--- Task material ---
theorem image0_table : (tableOf image0).isSome = true := by
  have h : (List.range 1024).map (fun p => leVal ((image0.drop (64 + 4 * p)).take 4)) = List.replicate 1024 0 := by
    simp only [image0_entry]; decide +kernel
  unfold tableOf
  simp only [h]
  decide +kernel

/-- A decode table image that R110 accepts, and one that it refuses. -/
theorem test_hyp_decodeTable : let s := { waits lr with mem := Memory.write tables 0x30000 (leBytes 8 (2 + 2 ^ 16 + 1024 * 2 ^ 32)) }
    s.readVa 0 0 0x30000 4160 = .bytes image0 ∧ (∃ d, tableOf image0 = some d) ∧
    (∃ b, s.readVa 0 0 0x40000 4160 = .bytes b ∧ leVal (b.take 2) = 0) ∧ (s.resident 0 || s.queued 0) = false :=
  ⟨by decide +kernel, Option.isSome_iff_exists.mp image0_table, ⟨List.replicate 4160 0, by decide +kernel, by decide +kernel⟩, by decide +kernel⟩

theorem test_hyp_mmode : let s := waits lr
    s.mmodeTo = none ∧ s.anyResident = false ∧ (∀ l ∈ s.launches, l.phase ≠ 0) ∧ (∀ g ∈ s.groups, 2 ≤ g.phase) ∧ (∀ w ∈ s.windows, w.isOpen = false) ∧
    (mapped0 id).mmodeTo = none ∧ (mapped0 id).anyResident = true ∧ ({ s with mmodeTo := some 1 } : State).mmodeTo = some 1 := by decide +kernel

theorem test_hyp_mmodeLater : ∀ m < 3, ∀ q ∈ [true, false], let s := { waits lr with mmodeTo := some m, quiesced := q }
    s.mmodeTo = some m ∧ s.rels = [] ∧ s.reads = [] ∧ s.walks = [] ∧ s.hostWrites = [] ∧ s.quiesced = q := by decide +kernel

/-- Two partitions, one in each of the first two columns of bulkheads. -/
def twoParts : State := { waits lr with parts := [part0, { part0 with id := 1, bcol := 1 }] }

theorem test_hyp_window : let s := twoParts
    s.ownerOf 0 = some 0 ∧ s.ownerOf (bulkheadOf 4) = some 1 ∧ s.windows = [] ∧ 0x10000 % 4096 = 0 ∧ 0x2000 % 4096 = 0 ∧ 0x10000 + 0x2000 ≤ 0x200000 ∧
    (s.core 4).step = none ∧ 0x1F0000 + 0x10000 ≤ 0x200000 ∧ 0 ≠ 1 ∧ 2 ≠ 0 ∧ 2 ≠ 1 := by decide +kernel

/-- A window that is open, with and without commands to close it that wait, with no block of its own in flight, and one with a block in flight. -/
theorem test_hyp_windowClose : ∀ c ∈ [0, 2], let w : Win := ⟨0, 3, 1, 4, 16, 1, 0, true, [0, 1], c, 0, [], none⟩
    let s := { twoParts with windows := [w] }
    s.windows.find? (fun x => x.isOpen && x.bulkhead = w.bulkhead && x.n = w.n) = some w ∧ s.windowInFlight w.bulkhead w.n = false ∧
    2 ≠ w.wpart ∧ 2 ≠ w.tpart ∧ (c = 2 → w.closing ≠ 0) := by decide +kernel

theorem test_hyp_windowFlies : let w : Win := ⟨0, 3, 1, 4, 16, 1, 0, true, [0, 1], 1, 0, [], none⟩
    let s := { twoParts with windows := [w], rels := [rel (.window 3 0 (List.replicate 64 1))] }
    s.windows.find? (fun x => x.isOpen && x.bulkhead = w.bulkhead && x.n = w.n) = some w ∧ s.windowInFlight w.bulkhead w.n = true := by decide +kernel

theorem test_hyp_settings : let s := waits lr
    let p := { part0 with queue := [3], tokens := 2 }
    s.part? 0 = some p ∧ s.resident 0 = false ∧ resetParams.poolCount ≤ 64 ∧ resetParams.poolBase % 4096 = 0 ∧ resetParams.poolSlot % 4096 = 0 ∧
    64 < { resetParams with poolCount := 65 }.poolCount ∧ s.anyResident = false ∧ (mapped0 id).anyResident = true ∧
    (∀ x ∈ s.cores, bulkheadOf x.1 = bulkheadOf 9 → x.2.step = none) ∧ (List.replicate 128 (0 : Byte)).length % 64 = 0 := by decide +kernel

/-- A launch that runs and that the manifest does not name, when its partition is locked. -/
theorem test_hyp_lockUnmatched : let s := waits lr
    let p := { part0 with queue := [3], tokens := 2 }
    let x : Partition := { p with locked := some (p.locked.getD [] ++ []) }
    s.part? 0 = some p ∧ ([] : List Byte).length % 64 = 0 ∧ s.resident 0 = false ∧ s.launches.filter (fun y => y.id = lr.id) = [lr] ∧ lr.part = 0 ∧
    lr.phase = 1 ∧ x.bars lr.code lr.words = true ∧ s.stepsLeft lr = true ∧ (∀ l ∈ (waits lq).launches, l.phase ≠ 1) := by decide +kernel

theorem test_hyp_manifest : let m : Manifest := ⟨3, 0, [], [], true⟩
    ({ State.reset with banks := (m, ⟨2, 0, [], [], true⟩) } : State).banks.2.seq < m.seq ∧ State.reset.banks.1.valid = false ∧
    State.reset.banks.2.valid = false := by decide +kernel
/-! ### A continuation object that passes its check

Its tag rests on the package's secret, of which nothing is known: the object is put together with its tag, and the check is followed by proof. -/

/-- An object of 8,192 bytes without its tag: partition 0, decode map 1, lineage 8, generation 0. -/
def head0 : List Byte := (words8 [0x31544E4F435F4E45, 1 + 2 ^ 9 + 2 ^ 21, 8192, 8, 0] ++ List.replicate 8192 0).take 8192

/-- The object, with its tag. -/
def bytes0 : List Byte := withTag head0 (objTag head0)

theorem length_objTag (o : List Byte) : (objTag o).length = 16 := by
  have h : ∀ v : Vector Word 25, ((v.toList.take 17).flatMap (fun w => leBytes 8 w.toNat)).length = 136 := by
    intro v
    have h2 : ∀ l : List Word, (l.flatMap (fun w => leBytes 8 w.toNat)).length = 8 * l.length := by
      intro l
      induction l with
      | nil => rfl
      | cons a l ih => rw [List.flatMap_cons, List.length_append, ih, length_leBytes, List.length_cons]; omega
    rw [h2]; simp
  unfold objTag shake256
  rw [List.length_take, h]; rfl

theorem leBytes_leVal (l : List Byte) : leBytes l.length (leVal l) = l := by
  induction l with
  | nil => rfl
  | cons b l ih =>
    rw [List.length_cons, leBytes, leVal]
    have h1 : BitVec.ofNat 8 (b.toNat + 256 * leVal l) = b := by
      apply BitVec.eq_of_toNat_eq; rw [BitVec.toNat_ofNat]; have := b.isLt; omega
    have h2 : (b.toNat + 256 * leVal l) / 256 = leVal l := by have := b.isLt; omega
    rw [h1, h2, ih]

/-- A tag in its place: the bytes around it stay, and it is what stands there. -/
theorem withTag_parts {o t : List Byte} (ho : 0x200 ≤ o.length) (ht : t.length = 16) :
    (withTag o t).take 0x1F0 = o.take 0x1F0 ∧ ((withTag o t).drop 0x1F0).take 16 = t ∧ (withTag o t).drop 0x200 = o.drop 0x200 ∧
      (withTag o t).length = o.length := by
  have h1 : (o.take 0x1F0).length = 0x1F0 := by rw [List.length_take]; omega
  unfold withTag
  refine ⟨?_, ?_, ?_, ?_⟩
  · rw [List.append_assoc, List.take_left' h1]
  · rw [List.append_assoc, List.drop_left' h1, List.take_left' ht]
  · rw [List.drop_left' (by rw [List.length_append, h1, ht])]
  · rw [List.length_append, List.length_append, h1, ht, List.length_drop]; omega

theorem length_head0 : head0.length = 8192 := by decide +kernel

theorem bytes0_parts : bytes0.take 0x1F0 = head0.take 0x1F0 ∧ (bytes0.drop 0x1F0).take 16 = objTag head0 ∧ bytes0.drop 0x200 = head0.drop 0x200 ∧
    bytes0.length = 8192 := by
  have h := withTag_parts (o := head0) (by rw [length_head0]; decide) (length_objTag head0)
  rw [length_head0] at h; exact h

theorem length_bytes0 : bytes0.length = 8192 := bytes0_parts.2.2.2

theorem objTag_bytes0 : objTag bytes0 = objTag head0 := by
  have h : withTag bytes0 (List.replicate 16 0) = withTag head0 (List.replicate 16 0) := by
    unfold withTag
    rw [bytes0_parts.1, bytes0_parts.2.2.1]
  unfold objTag
  rw [h]

/-- The tag as a number. -/
def tag0 : Nat := leVal (objTag head0)

/-- Memory with the object at 0x300000. -/
def objMem : List Host.Cell := Memory.write tables 0x300000 bytes0


theorem get_objMem (x : Nat) (h : x < 0x300000) : Memory.get objMem x = Memory.get tables x := by
  unfold objMem
  rw [Memory.get_write bytes0 _, if_neg (by omega)]

theorem val_objMem (x n : Nat) (h : x + n ≤ 0x300000) : Memory.val objMem x n = Memory.val tables x n := by
  unfold Memory.val
  rw [Memory.read_congr (fun y _ h2 => get_objMem y (by omega))]

/-- A state in which partition 0 maps its first GiB to the start of memory, and nothing beyond; no word is in error but, at most, the entry beyond. -/
structure Flat (s : State) : Prop where
  part : (s.part? 0).bind (·.root) = some 0x10000
  top : Memory.val s.mem 0x10000 8 = 0x11001
  leaf : Memory.val s.mem 0x11000 8 = 0x43F
  beyond : Memory.val s.mem 0x11008 8 = 0
  ue : ∀ w ∈ s.memUe, w = 0x2201
  ce : s.memCe = []
  dies : s.deadDies = []
  size : s.sprtop = 0x4800000000
  quiet : ∀ x ∈ s.rels, x.old = none

theorem Flat.clean {s : State} (h : Flat s) {w : Nat} (hw : w ≠ 0x2201) : s.memUe.contains w = false := by
  rw [Bool.eq_false_iff]
  intro hc
  exact hw (h.ue w (by simpa using hc))

theorem walkIndex_low {va : Nat} (hv : va < 2 ^ 30) : walkIndex va 3 = 0 ∧ walkIndex va 2 = 0 :=
  have h3 : bits va 39 9 = 0 := by unfold bits; omega
  have h2 : bits va 30 9 = 0 := by unfold bits; omega
  ⟨(if_pos rfl).trans h3, (if_neg (by decide)).trans ((if_pos rfl).trans h2)⟩

theorem Flat.notLost {s : State} (h : Flat s) (x : Nat) : s.homeLost x = false := by
  unfold State.homeLost; rw [h.dies]; split <;> rfl

theorem Flat.present {s : State} (h : Flat s) (t : Bool) {x n : Nat} (hw : windowOf x = 0) (hx : x % 2 ^ 45 + n ≤ 0x4800000000) :
    s.presentOk t x n = true := by
  unfold State.presentOk State.present
  rw [hw]
  simp only [if_true, h.size]
  cases t <;> simpa using hx

theorem Flat.root {s : State} (h : Flat s) (va : Nat) : s.walk 0 va = s.walkFrom (fun _ => none) va 0x10000 3 ∧
    s.walkPath (fun _ => none) 0 va = s.pathFrom (fun _ => none) va 0x10000 3 := by
  have h1 : s.rootOf 0 = some 0x10000 := h.part
  unfold State.walk State.walkWith State.walkPath; rw [h1]; exact ⟨rfl, rfl⟩
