-- ==== Sys2Proof/Tests/Slice0.lean ====
section
/-! SUPPORT. The model's own tests, each on one step, with expected values from the spec's rules and vectors (95_test_vectors.md), and
for every obligation with a hypothesis a witness that meets its hypotheses. -/

namespace Sys2Proof.Tests

open Sys2Proof.Machine

/-! ### Small states -/

/-- A timer `value/presc/limit` with its divider, Enabled, everything else off, the pending limit equal to the limit. -/
def run (value : Word) (presc : Nat) (limit : Word) (divider : Nat) : Timer :=
  { value := value, presc := presc, divider := divider, limit := limit, autoReloadValue := limit, enabled := true,
    updateDisable := false, updateRequestSource := false, mode := .periodic, autoReloadPreloadEnable := false,
    interruptEnable := false, interruptFlag := false }

/-- The same with the interrupt enabled. -/
def runIE (value : Word) (presc : Nat) (limit : Word) (divider : Nat) : Timer :=
  { run value presc limit divider with interruptEnable := true }

/-- CORE with this TIMER and everything else as after reset. -/
def withT (t : Timer) : State := { State.reset with timer := t }

/-- CORE with this buffer and expected size, and everything else as after reset. -/
def withL (bytes : List Byte) (expected : Option Nat) : State := { State.reset with link := { rxbuf := bytes, expected := expected } }

/-- The state an outcome holds. -/
def nextOf : Host.Outcome State Fault Refusal → Option State
  | .next s => some s
  | .fault _ => none
  | .refused _ => none

/-- The reason an outcome is refused. -/
def refusalIn : Host.Outcome State Fault Refusal → Option Refusal
  | .next _ => none
  | .fault _ => none
  | .refused r => some r

/-- TIMER after one operation. -/
def timerThen (i : Instr) (t : Timer) : Option Timer := (nextOf (exec i (withT t))).map (·.timer)

/-- The word a bus read returns. -/
def readOf (i : Instr) (t : Timer) : Option Result := (nextOf (exec i (withT t))).bind (·.result)

/-- `value`, `presc` and `limit`, as 95_test_vectors.md writes a TIMER state. -/
def vpl (t : Timer) : Word × Nat × Word := (t.value, t.presc, t.limit)

/-! ### WellFormed refuses ill-formed terms -/

theorem test_wf_refuses_a_mapped_offset_read : (Instr.rdUnmapped 0x00).wf = false := by decide
theorem test_wf_refuses_a_mapped_offset_write : (Instr.wrUnmapped 0x2C 0x1).wf = false := by decide
theorem test_wf_refuses_a_half_word_read : (PortInput.busRead 2 0x24).wf = false := by decide
theorem test_wf_refuses_a_byte_write : (PortInput.busWrite 1 0x24 0).wf = false := by decide
theorem test_wf_refuses_a_narrow_selector : (Encoded.port (.busRead 8 0x24)).wf = false := by decide
/-- The unmapped offsets of V10, and the nearest mapped ones. -/
theorem test_wf_unmapped_offsets :
    ([0x04, 0x08, 0x18, 0x1C, 0x20, 0x30, 0x01, 0x26, 0xFFFFFFFC] : List Word).all isUnmapped = true ∧
    ([0x00, 0x0C, 0x10, 0x14, 0x24, 0x28, 0x2C] : List Word).any isUnmapped = false := by decide
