-- ==== Sys2Proof/Machine/Table.lean ====
section
/-! DEFINITION. Sparse tables: reading and writing one entry, and the canonical form. -/
namespace Sys2Proof.Machine
open Sys2Proof

/-- The value at key `k`; an unlisted key reads as `d`. -/
def Tbl.get {α : Type} (d : α) : Tbl α → Nat → α
  | [], _ => d
  | (j, v) :: t, k => if j = k then v else Tbl.get d t k

/-- Put `v` at key `k`, keeping keys in rising order. -/
def Tbl.put {α : Type} : Tbl α → Nat → α → Tbl α
  | [], k, v => [(k, v)]
  | (j, w) :: t, k, v =>
    if k = j then (k, v) :: t
    else if k < j then (k, v) :: (j, w) :: t
    else (j, w) :: Tbl.put t k v

/-- Take the entry of key `k` out. -/
def Tbl.del {α : Type} (m : Tbl α) (k : Nat) : Tbl α := m.filter (fun p => decide (p.1 ≠ k))

/-- Write `v` at key `k`; writing what an unlisted key reads as takes the entry out. -/
def Tbl.set {α : Type} [DecidableEq α] (d : α) (m : Tbl α) (k : Nat) (v : α) : Tbl α :=
  if v = d then Tbl.del m k else Tbl.put m k v

/-- Change the entry of key `k` by `f`. -/
def Tbl.upd {α : Type} [DecidableEq α] (d : α) (m : Tbl α) (k : Nat) (f : α → α) : Tbl α :=
  Tbl.set d m k (f (Tbl.get d m k))

/-- Keys strictly rising from above `lo`, and no entry equal to `d`. -/
def Tbl.wfFrom {α : Type} [DecidableEq α] (d : α) : Nat → Tbl α → Bool
  | _, [] => true
  | lo, (k, v) :: t => decide (lo ≤ k) && decide (v ≠ d) && Tbl.wfFrom d (k + 1) t

/-- The canonical form of a sparse table. -/
def Tbl.wf {α : Type} [DecidableEq α] (d : α) (m : Tbl α) : Bool := Tbl.wfFrom d 0 m

/-- Write consecutive entries from key `k` on. -/
def Tbl.setList {α : Type} [DecidableEq α] (d : α) (m : Tbl α) (k : Nat) : List α → Tbl α
  | [] => m
  | v :: vs => Tbl.setList d (Tbl.set d m k v) (k + 1) vs

/-- Read `n` consecutive entries from key `k` on. -/
def Tbl.getList {α : Type} (d : α) (m : Tbl α) (k : Nat) : Nat → List α
  | 0 => []
  | n + 1 => Tbl.get d m k :: Tbl.getList d m (k + 1) n

end Sys2Proof.Machine
end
---
**Assignment**
Once the line with "theorem get_objMem (x" is found in the records above, print exactly that line and every line after it through the line with "simp only [if_true, h.size]".

**Task response**
theorem get_objMem (x : Nat) (h : x < 0x300000) : Memory.get objMem x = Memory.get tables x := by
  unfold objMem
  rw [Memory.get_write bytes0 _, if_neg (by omega)]

theorem val_objMem (x n : Nat) (h : x + n ≤ 0x300000) : Memory.val objMem x n = Memory.val tables x n := by
  unfold Memory.val
  rw [Memory.read_congr (fun y _ h2 => get_objMem y (by omega))]

/-- A state in which partition 0 maps its first GiB to the start of memory, and nothing beyond; no word is in error but, at most, the entry beyond. -/
structure Flat (s : State) : Prop where
  part : (s.part? 0).bind (·.root) = some 0x10000
  top : Memory.val s.mem 0x10000 8 = 0x11001
  leaf : Memory.val s.mem 0x11000 8 = 0x43F
  beyond : Memory.val s.mem 0x11008 8 = 0
  ue : ∀ w ∈ s.memUe, w = 0x2201
  ce : s.memCe = []
  dies : s.deadDies = []
  size : s.sprtop = 0x4800000000
  quiet : ∀ x ∈ s.rels, x.old = none

theorem Flat.clean {s : State} (h : Flat s) {w : Nat} (hw : w ≠ 0x2201) : s.memUe.contains w = false := by
  rw [Bool.eq_false_iff]
  intro hc
  exact hw (h.ue w (by simpa using hc))

theorem walkIndex_low {va : Nat} (hv : va < 2 ^ 30) : walkIndex va 3 = 0 ∧ walkIndex va 2 = 0 :=
  have h3 : bits va 39 9 = 0 := by unfold bits; omega
  have h2 : bits va 30 9 = 0 := by unfold bits; omega
  ⟨(if_pos rfl).trans h3, (if_neg (by decide)).trans ((if_pos rfl).trans h2)⟩

theorem Flat.notLost {s : State} (h : Flat s) (x : Nat) : s.homeLost x = false := by
  unfold State.homeLost; rw [h.dies]; split <;> rfl

theorem Flat.present {s : State} (h : Flat s) (t : Bool) {x n : Nat} (hw : windowOf x = 0) (hx : x % 2 ^ 45 + n ≤ 0x4800000000) :
    s.presentOk t x n = true := by
  unfold State.presentOk State.present
  rw [hw]
  simp only [if_true, h.size]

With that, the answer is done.